Giovanni has become worried about the disunity of the Italian states. He has read Dante’s great diatribe against it, ‘Oh, enslaved Italy, hostel to pain, ship without a helmsman in a storm-tossed sea, no lady of provinces but a whorehouse’.

‘He wrote that early last century, but isn’t he right, Dad?’ he asks, ‘aren’t we just a patchwork of little States squabbling with each other while more powerful countries circle round to pick our bones?’

‘Nonsense, son,’ replies Girolamo, ‘Venice is a great power. Our forts and holdings extend through the whole of the Eastern Mediterranean. No-one moves there without our permission.’

‘But the French. They’ve become a great nation. They don’t need to trade with us. They can look after themselves.’
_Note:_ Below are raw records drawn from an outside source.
/-- The status with which a descriptor fails before it moves anything (R476, R480). -/
def State.descFault (s : State) (c : Channel) (d : Nat) : Option Nat :=
  if !Desc64.ok d then some Status.malformed
  else if (Desc64.srcKind d == 1 &&
        !s.storeSideOk c (Desc64.srcAddr d) (Desc64.srcLine d) (Desc64.srcLines d) (Desc64.srcStride d)) ||
      (Desc64.dstKind d == 1 &&
        !s.storeSideOk c (Desc64.dstAddr d) (Desc64.dstLine d) (Desc64.dstLines d) (Desc64.dstStride d)) then
    some Status.protFault
  else none

/-- A descriptor that has been read is kept for its start (R477); one with OWN = 0 stops the channel there. -/
def State.takeDesc (s : State) (ch : Nat) (data : Bytes) : State :=
  let c := s.chan ch
  let d := leNat data
  if !c.fetching then s
  else if Desc64.own d then
    (s.modChan ch (fun c => { c with fetching := false, ahead := c.ahead ++ [(c.nextRead, d)] })).fetchDesc ch
  else s.modChan ch (fun c => { c with fetching := false, ownZero := true })

/-- A descriptor whose fetch failed (R67, R589): its content is a free value, and it ends with the status when its turn
comes. The status stands above bit 512 of its image. -/
def State.failDesc (s : State) (ch status : Nat) : State :=
  if !(s.chan ch).fetching then s else
  let (d, s) := s.unreadDesc
  s.modChan ch (fun c => { c with fetching := false, ahead := c.ahead ++ [(c.nextRead, d + status * 2 ^ 512)] })

/-- A descriptor starts (R477, R479): what it fails on before it moves anything is found at once. -/
def State.startDesc (s : State) (ch : Nat) : State :=
  let c := s.chan ch
  match c.cur, c.ahead with
  | none, (i, d) :: rest =>
    if c.runs && i == c.ci && !(c.state == .draining && c.ci == c.drainAt) && s.life == .open_ then
      let bad := if 2 ^ 512 ≤ d then some (d / 2 ^ 512) else s.descFault c d
      (s.modChan ch (fun c => { c with ahead := rest, cur := some (d % 2 ^ 512), off := 0, done := 0, fail := bad })).fetchDesc ch
    else s
  | _, _ => s

/-- Host-port bytes that a piece is charged (R484): its read bytes and its write bytes on the host. -/
def Desc64.charge (d n : Nat) : Nat := (if Desc64.srcKind d = 0 then n else 0) + (if Desc64.dstKind d = 0 then n else 0)

/-- The next piece is issued (R480, R481, R484): within the read window and the share; a host source is checked and translated,
and may wait on a miss. -/
def State.issuePiece (s : State) (ch : Nat) : State :=
  let c := s.chan ch
  match c.cur with
  | none => s
  | some d =>
    let n := Desc64.piece d c.off
    let busy := c.inflight.foldl (fun a x => a + x.2) 0
    let host := Desc64.srcKind d == 0
    if !c.runs || c.fail.isSome || c.missed || decide (Desc64.total d ≤ c.off) ||
        (host && decide (s.openParam 0xD01002 < busy + n)) || (s.chanShare ch != 256 && decide (c.bucket < 0)) ||
        !s.awake c.fn || s.life != .open_ then s
    else
      let issued (s : State) : State := s.modChan ch (fun c =>
        { c with off := c.off + n, inflight := c.inflight ++ [(c.off, n)],
                 bucket := if s.chanShare ch = 256 then c.bucket else c.bucket - Desc64.charge d n })
      let src := sideAddr (Desc64.srcAddr d) (Desc64.srcLine d) (Desc64.srcStride d) c.off
      match Desc64.srcKind d with
      | 0 =>
        let st := s.localCheck c.pd c.fn (Desc64.srcKey d) src n false
        if st ≠ Status.ok then s.chanFails ch st else
        match s.reachKey (Desc64.srcKey d) src n .read false with
        | (.ok ((a, k) :: _), s) =>
          (issued s).hostRead c.fn 5 0 (.porter ch) a k (.piece ch c.off) (some (Desc64.srcKey d, src, k))
        | (.ok [], s) => s
        | (.miss page, s) =>
          match s.keyRaw (Desc64.srcKey d) with
          | some k => (s.raiseMiss (keyIndex (Desc64.srcKey d)) k page .read (.porter ch)).modChan ch (fun c => { c with missed := true })
          | none => s.chanFails ch Status.translationFault
        | (r, s) => s.chanFails ch r.localStatus
      | 1 => (issued s).pieceBack ch c.off (some (Cells.readBytes s.store src n, s.linePoison src n))
      | _ =>
        let byte (i : Nat) : Byte := BitVec.ofNat 8 (Desc64.srcAddr d / 2 ^ (8 * ((c.off + i) % 8)))
        (issued s).pieceBack ch c.off (some ((List.range n).map byte, false))

/-- The descriptor in progress has moved everything, or has failed and its reads are back (R478, R483). -/
def Channel.finished (c : Channel) : Option Nat :=
  match c.cur with
  | none => none
  | some d =>
    if c.inflight = [] then
      match c.fail with
      | some st => some st
      | none => if Desc64.total d ≤ c.off then some Status.ok else none
    else none

/-- A port enters FROZEN (R486): the channel stops, and the descriptor in progress ends ENDPOINT_GONE with its write-back
held. -/
def State.freezeChan (s : State) (ch : Nat) : State :=
  let c := s.chan ch
  if c.state = .active ∨ c.state = .pausing ∨ c.state = .draining then
    let s := match c.cur with
      | some d => s.writeBack ch c.ci d Status.endpointGone c.done
      | none => s
    let s := s.modChan ch (fun c =>
      { c with state := .stopped, ci := if c.cur.isSome then c.ci + 1 else c.ci, cur := none, off := 0, done := 0, inflight := [],
               arrived := [], fail := none, missed := false, ahead := [], fetching := false })
    let s := s.porterEvent ch c 2 c.ci
    match c.waiter with
    | some (_, true) => s.abortChan ch
    | some _ => s.chanDone ch
    | none => s
  else s.modChan ch (fun c => { c with fetching := false, ahead := [] })

/-- A wait of a channel on a translation has ended: its arrived pieces are written, and it may issue again. -/
def State.wakeChan (s : State) (ch : Nat) : State :=
  (s.modChan ch (fun c => { c with missed := false })).flushChan ch ((s.chan ch).inflight.length + 1) |>.settlePause ch

/-- DESCRIPTOR_START (R479). -/
def execDescriptorStart (ch : Nat) (s : State) : Host.Outcome State Fault Refusal := .next (s.startDesc ch)

/-- PIECE_ISSUE (R481). -/
def execPieceIssue (ch : Nat) (s : State) : Host.Outcome State Fault Refusal := .next (s.issuePiece ch)

/-- DESCRIPTOR_WRITE_BACK (R478): in SHUTTER nothing is written back (R538). -/
def execDescriptorWriteBack (ch : Nat) (s : State) : Host.Outcome State Fault Refusal :=
  let c := s.chan ch
  match c.finished with
  | some st =>
    if (c.runs || c.state == .pausing) && s.life == .open_ && s.portUp (fnPort c.fn) then .next (s.endDesc ch st) else .next s
  | none => .next s

/-- PORTER_PAUSED (R486): every piece issued has finished. -/
def execPorterPaused (ch : Nat) (s : State) : Host.Outcome State Fault Refusal := .next (s.settlePause ch)

end Sys2Proof.Machine
end

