-- ==== Sys2Proof/Machine/Match.lean ====
section
/-!
DEFINITION. The Sorting Table (07_matching.md): envelopes, streams, the match, overflow buffers, posts, cancels, the copy
of stored messages, and the completions of tagged entries.
-/
namespace Sys2Proof.Machine

/-! ## Completions owed -/

/-- The completion of a TRECV, TBUF or TCANCEL (R250): QPN and AUX zero. -/
def taggedCompletion (idx : BitVec 16) (raw status bytes ts : Nat) (solicited : Bool) : Nat :=
  entryImage (Ent.wrId raw) ts bytes 0 status idx.toNat (Ent.opcode raw) (1 + 2 * solicited.toNat) 0

/-- Completions owed by a function are written, in order, as their CQs have room (R71, R271). -/
def State.payOwed (s : State) (fn : Nat) : Nat → State
  | 0 => s
  | n + 1 =>
    match (s.fn fn).owed with
    | [] => s
    | (cq, img) :: rest =>
      match s.reserve fn cq with
      | some s => State.payOwed ((s.setFn fn (fun f => { f with owed := rest })).writeCompletion fn cq img false []) fn n
      | none => if Tab.has s.cqs (qkey fn cq) then s else State.payOwed (s.setFn fn (fun f => { f with owed := rest })) fn n

/-- A completion without a reservation: it is written when its CQ has room (R71, R271). -/
def State.owe (s : State) (fn cq img : Nat) : State :=
  let s := s.setFn fn (fun f => { f with owed := f.owed ++ [(cq, img)] })
  s.payOwed fn (s.fn fn).owed.length

/-! ## The Match Store -/

/-- Entries of the Match Store (`6000:01`). -/
def matchEntries : Nat := 4194304

/-- Bucket of an entry (R253). -/
def bucketOf (fn handle context rank tag : Nat) : Nat :=
  crc32c (leBytes 16 (handle % 2 ^ 16 + fn % 2 ^ 8 * 2 ^ 16 + context % 2 ^ 16 * 2 ^ 32 + rank % 2 ^ 32 * 2 ^ 64 +
    tag % 2 ^ 32 * 2 ^ 96)) % 2 ^ 18

/-- A TRECV that its bucket finds (R252): no wildcard. -/
def Posted.exact (p : Posted) : Bool := Tag.anySource p.raw == 0 && Tag.ignore p.raw == 0

/-- The buckets that the entries of an SRQ stand in, one for each reference (R252). -/
def Srq.buckets (q : Srq) (key : Nat) : List Nat :=
  let fn := key / 65536
  let h := key % 65536
  (q.posted.filter Posted.exact).map (fun p => bucketOf fn h (Tag.context p.raw) (Tag.rank p.raw) (Tag.tag p.raw)) ++
  (q.stored.filter (fun m => m.elig.isSome)).map (fun m => bucketOf fn h m.context m.rank m.tag) ++
  List.map (fun e => bucketOf fn h e.2.context e.2.rank 0) q.streams

/-- Every reference of every SRQ, by bucket. -/
def State.references (s : State) : Tab Nat :=
  s.srqs.foldl (fun t e => (Srq.buckets e.2 e.1).foldl (fun t b => Tab.addNum t b 1) t) []

/-- CHAIN entries of a bucket with `n` references (R254). -/
def chainsOf (n : Nat) : Nat := if n ≤ 4 then 0 else ceilDiv (n - 4) 7

/-- Match Store entries in use (R252, R254). -/
def State.matchUsed (s : State) : Nat :=
  s.srqs.foldl (fun n e => n + e.2.posted.length + e.2.stored.length + e.2.streams.length) 0 +
  s.references.foldl (fun n e => n + chainsOf e.2) 0

/-- The Match Store has a free entry (R254). -/
def State.matchRoom (s : State) : Bool := decide (s.matchUsed < matchEntries)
‘You’ve not been to France, my boy. When you go you’ll find a country that likes to eat well, and eating well means using all those clever spices. Where do you think they come from?’

‘Spices? Our future depends on spices?’

‘Don’t underestimate the importance of food. We are what we eat. And the French want to eat well. Not a peck of pepper comes in from the Levant without paying dues to us. And there’s a windswept island up north of France where the food’s even worse and they pay even more. We may not have them by the balls but we’ve got them by the stomach, and that’s the route to a man’s wallet.’

‘But... how much control do we still have? Really? I mean, we couldn’t stop the Turk taking Constantinople last year. That’s another one of these big powerful States. What chance has a bunch of little islands in a lagoon against them?’

‘A bunch of little islands?’ Girolamo was getting angry. ‘What about our holdings in Crete? In Greece? all along the Adriatic?’

He was afraid of his father’s reaction but Giovanni couldn’t stop himself blurting out: ‘Well, that’s just it. The Turk’s been taking them, hasn’t he? Fortress by Fortress. How long are we going to be the great power you talk about?’

Seriously put out now, Girolamo raised his voice,‘well, not long if your generation is full of that kind of defeatist talk. I’m sorry to hear it. What we need right now is a people ready to re-establish the greatness of our country, not to run it down. In any case, what would you have us do?’

‘Well, if Italy pulled together we’d be a great power ourselves. As big and richer than France. Perhaps than Turkey.’

‘‘Italy’? ‘Italy?’ What the hell is ‘Italy’? You young idealists. There’s never been an Italy. There’s a Florence, a Milan, a Genoa, a Rome, a Naples. We don’t even speak the same language, for God’s sake.’

‘Well, quite similar languages. I admit Neapolitan’s a bit odd, but it only took me a week in Florence to learn to understand Florentine.’

His father pulled open his money bag and pulled out a coin.

‘What’s that?’

‘Well, it’s a gazzetta. One of our coins.’

‘One of our coins. That’s right. Ours. It isn’t a Milanese marengo. It isn’t a Florentine florin. We have our currency because we’re our own nation. And we’re not giving it up.’

‘I bet the Milanese felt the same about their marengo.’

‘Of course they did. What of it?’

‘They’ve fallen to the French. 
You may have noticed.

‘That’s it. Now you’ve really pissed me off. Get the hell out of here. I’ve got work to do.’


Glorious legacy of Venetian grandeur: the harbour at Ragusa
Today it's called Dubrovnik and belongs to Croatia
Over the rest of the century, the Ottoman Turks drove Venice out of its East Mediterranean holdings. Meanwhile, Portugal led the way around Africa to the Indies, and Spain, while trying to find its own route westward, stumbled into the New World.

Venice became irrelevant as a major power. It remained charming and cultured but became a declining backwater until it fell to the French under Napoleon and then got passed the Austrians. Over four centuries after Girolamo’s time, Venice finally woke up to the fact that it made sense to pull together with the other states of the peninsula and contributed to the formation, at last, of Italy.

So when I hear people demanding Britain’s withdrawal from the EU, I'm reminded of Girolamo and the half-baked arguments he came up with.

Our world, dominated by the United States and China and other huge nations coming up behind, makes me think of Benjamin Franklin: ‘We must, indeed, all hang together, or most assuredly we shall all hang separately.’

Wise words. Addressed to those who wanted to break from Britain. Time Britain took them on board too.